Exactly the lines from the one with "ckpt : LongOp" through the end of the records below are to be output, the first and last included, and no others.

[Stored items]
····················

/-- Write marks of section 0x09 (R338). -/
structure MarkRec where
  rect : Rect
  image : Nat
  mask : Nat
deriving DecidableEq, Repr

/-- A context image as admitted (R337 to R341). -/
structure Image where
  horizon : Nat
  cls : Nat
  reduceInstM1 : Nat
  roundKey : Nat
  holdBytes : Nat
  msgHoldBytes : Nat
  reduceUnits : Nat
  imageBytes : Nat
  regions : List RegionRec
  gears : List GearRec
  sparse : List (Rect × SparsePlan)
  /-- The plan of a core without a record, with the defaults at admission (R187, R338). -/
  noPlan : SparsePlan
  segments : List Segment
  trees : List TreeRec
  act : List Byte
  contents : List ContentRec
  segContents : List (Nat × List Byte)
  marks : List MarkRec
deriving DecidableEq, Repr

/-- The states of R346. -/
inductive CtxState where
  | free
  | loaded
  | ready
  | resident
  | running
  | preempted
  | blocked
  | draining
  | failed
deriving DecidableEq, Repr

/-- A long operation's status (R355). state: 0 idle, 1 queued, 2 running, 3 done, 4 failed, 5 cancelled. -/
structure LongOp where
  state : Nat
  progress : Nat
  code : Code
  /-- Operands of the request. -/
  a : Nat
  b : Nat
  c : Nat
  tries : Nat
deriving DecidableEq, Repr

/-- What a tandem replay in progress remembers (R381 to R385). -/
structure Replay where
  step : Nat
  starts : Nat
  /-- Reports of the original step that were not clean: core key and report. -/
  originals : List (Nat × GateRep)
  /-- First cell of the stand-in rectangle, when one runs the replay (R382). -/
  standin : Option (Nat × Nat)
  /-- The replay waits for a rectangle to become idle (R382). -/
  waiting : Bool
  /-- Physical cores, when the original reports were made, of the cores that made them and of those whose routers drove strays: by core key. -/
  phys : NMap (Nat × Nat)
deriving DecidableEq, Repr

/-- Run-time state of a region. -/
structure RegionRt where
  num : Nat
  /-- Number of the step whose gate settles next. -/
  gateStep : Nat
  /-- Steps settled clean and not committed, oldest first (R372). -/
  settled : List Nat
  /-- A core has reported for the step: the gate timer runs (R370). -/
  timer : Bool
  replay : Option Replay
  /-- The region has a gate shadow to roll back to (R379). -/
  shadowed : Bool
  /-- The region holds at its last commit: parked, or about to be scanned out (R350, R405). -/
  parked : Bool
  /-- TIME at which it last parked (R395). -/
  parkedAt : Nat
  /-- The region's cores have been scanned out (R301). -/
  scanned : Bool
  /-- Values of the Gate-class objects that the region's current step uses (R496). -/
  gateVals : NMap Nat
  /-- Those that the steps since the last commit used before it, oldest first: a roll-back replays each step under its own (R164, R496). -/
  oldVals : List (NMap Nat)
  /-- Exclusion sets of rows under which the region still runs, where they differ from those in force (R26). -/
  maps : NMap Nat
  /-- A packet of the region crossed a degraded link in the current step (R425). -/
  degraded : Bool
deriving DecidableEq, Repr

/-- A host window (R475). -/
structure HostWin where
  base : Nat
  length : Nat
  rkey : Nat
  r : Bool
  w : Bool
deriving DecidableEq, Repr

/-- A released payload of another device, placed and not yet covered by a commit (R375, R440). -/
structure RemoteIn where
  region : Nat
  /-- Step of the receiving region at whose gate the placement is captured. -/
  inStep : Nat
  dev : Nat
  ctx : Nat
  step : Nat
  idx : Nat
deriving DecidableEq, Repr

/-- The header of a core state record (R300). -/
structure RecHdr where
  version : Nat
  x : Nat
  y : Nat
  home : Bool
  acc : Bool
  midStep : Bool
  gear : Nat
  carry : Bool
  stepNo : Nat
  ctx : Nat
  bytes : Nat
  /-- The 64-bit check word, held as what it differs by, bit for bit, from the check of the record; 0 agrees (log entry 97). -/
  check : Nat
deriving DecidableEq, Repr

/-- A core state record in the save area (R298, R300, R331). It carries neither the gear stores, which R284 reloads, nor local memory, which follows R199. -/
structure Saved where
  hdr : RecHdr
  arch : Arch
  reports : List GateRep
  /-- The snapshots of the handle table (R207). -/
  snaps : List (NMap Handle)
  used : List (Nat × Nat)
deriving DecidableEq, Repr

/-- A context (R335, R346). -/
structure Ctx where
  state : CtxState
  image : Image
  cls : Nat
  quantumUs : Nat
  preemptWaitUs : Nat
  blockUs : Nat
  lastCode : Code
  steps : Nat
  runNs : Nat
  runSince : Option Nat
  reservedBytes : Nat
  /-- Frames of the reservation not yet allocated. -/
  reservedFrames : Nat
  pt : NMap Leaf
  frames : List Nat
  /-- Frames allocated at load, lowest first: page tables, then image sections, save area and hold areas (R312, R318, R331, R332). -/
  fixed : List Nat
  dmaHold : List HeldGranule
  msgHold : List HeldMsg
  /-- Scan records by core key (R298, R300). -/
  saved : NMap Saved
  /-- Local contents in the save area (R199). -/
  savedMem : NMap LocalMem
  midStep : Bool
  /-- Contents still lie in the cells the context last held (R199). -/
  contentsInPlace : Bool
  /-- Those contents are being copied to the save area (R199). -/
  copying : Bool
  /-- The cells are claimed and entry waits for other contents to leave them, or for a checkpoint (R199, R460). -/
  entering : Bool
  /-- The quantum has expired since the dispatch (R351). -/
  quantumOver : Bool
  entered : Bool
  regions : List RegionRt
  stopReq : Bool
  /-- Pre-emption awaited at a gate: true for park. -/
  gateReq : Option Bool
  reqSince : Nat
  load : LongOp
  gearLoad : LongOp
  /-- Gear images kept in tier 2 from which the resident slots of the context's cores were loaded: core key * 4 + slot (R284). -/
  kept : NMap Slot
  migrate : LongOp
  reshard : LongOp
  /-- Image of a re-shard that waits for the context to be pre-empted (R357). -/
  nextImage : Option Image
  ckpt : LongOp
  windows : NMap HostWin
  /-- Peer table: entry number to device, remote context and valid bit (R442, R462). -/
  peers : NMap Nat
  /-- Devices whose peer context has been reported resident (R441). -/
  peersIn : List Nat
  /-- Devices that have not acknowledged the last residency frame (R441). -/
  unacked : List Nat
  /-- Last payload delivered from each sending device and context: step and index (R440). -/
  delivered : List (Nat × Nat × Nat × Nat)
  /-- Deliveries that the receiving region has not committed. -/
  fresh : List RemoteIn
  /-- Payloads whose placement was rolled back and that are awaited again: device, context, step, index (R375). -/
  lost : List (Nat × Nat × Nat × Nat)
  /-- ckpt.buddy, ckpt.period_s, ckpt.last_step and ckpt.adopt (R457, R460, R462). -/
  buddy : Nat
  periodS : Nat
  ckptStep : Nat
  adopt : Nat
  /-- Sequence number of the next checkpoint (R458). -/
  ckptSeq : Nat
  /-- TIME at which the cells were claimed. -/
  claimedAt : Nat
  /-- The most recent long operation: 1 load, 2 gear load, 3 migration, 4 re-shard, 5 checkpoint (R478). -/
  lastOp : Nat
  blockCause : Nat
deriving DecidableEq, Repr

····················

**EXPECTED ANSWER**.
  ckpt : LongOp
  windows : NMap HostWin
  /-- Peer table: entry number to device, remote context and valid bit (R442, R462). -/
  peers : NMap Nat
  /-- Devices whose peer context has been reported resident (R441). -/
  peersIn : List Nat
  /-- Devices that have not acknowledged the last residency frame (R441). -/
  unacked : List Nat
  /-- Last payload delivered from each sending device and context: step and index (R440). -/
  delivered : List (Nat × Nat × Nat × Nat)
  /-- Deliveries that the receiving region has not committed. -/
  fresh : List RemoteIn
  /-- Payloads whose placement was rolled back and that are awaited again: device, context, step, index (R375). -/
  lost : List (Nat × Nat × Nat × Nat)
  /-- ckpt.buddy, ckpt.period_s, ckpt.last_step and ckpt.adopt (R457, R460, R462). -/
  buddy : Nat
  periodS : Nat
  ckptStep : Nat
  adopt : Nat
  /-- Sequence number of the next checkpoint (R458). -/
  ckptSeq : Nat
  /-- TIME at which the cells were claimed. -/
  claimedAt : Nat
  /-- The most recent long operation: 1 load, 2 gear load, 3 migration, 4 re-shard, 5 checkpoint (R478). -/
  lastOp : Nat
  blockCause : Nat
deriving DecidableEq, Repr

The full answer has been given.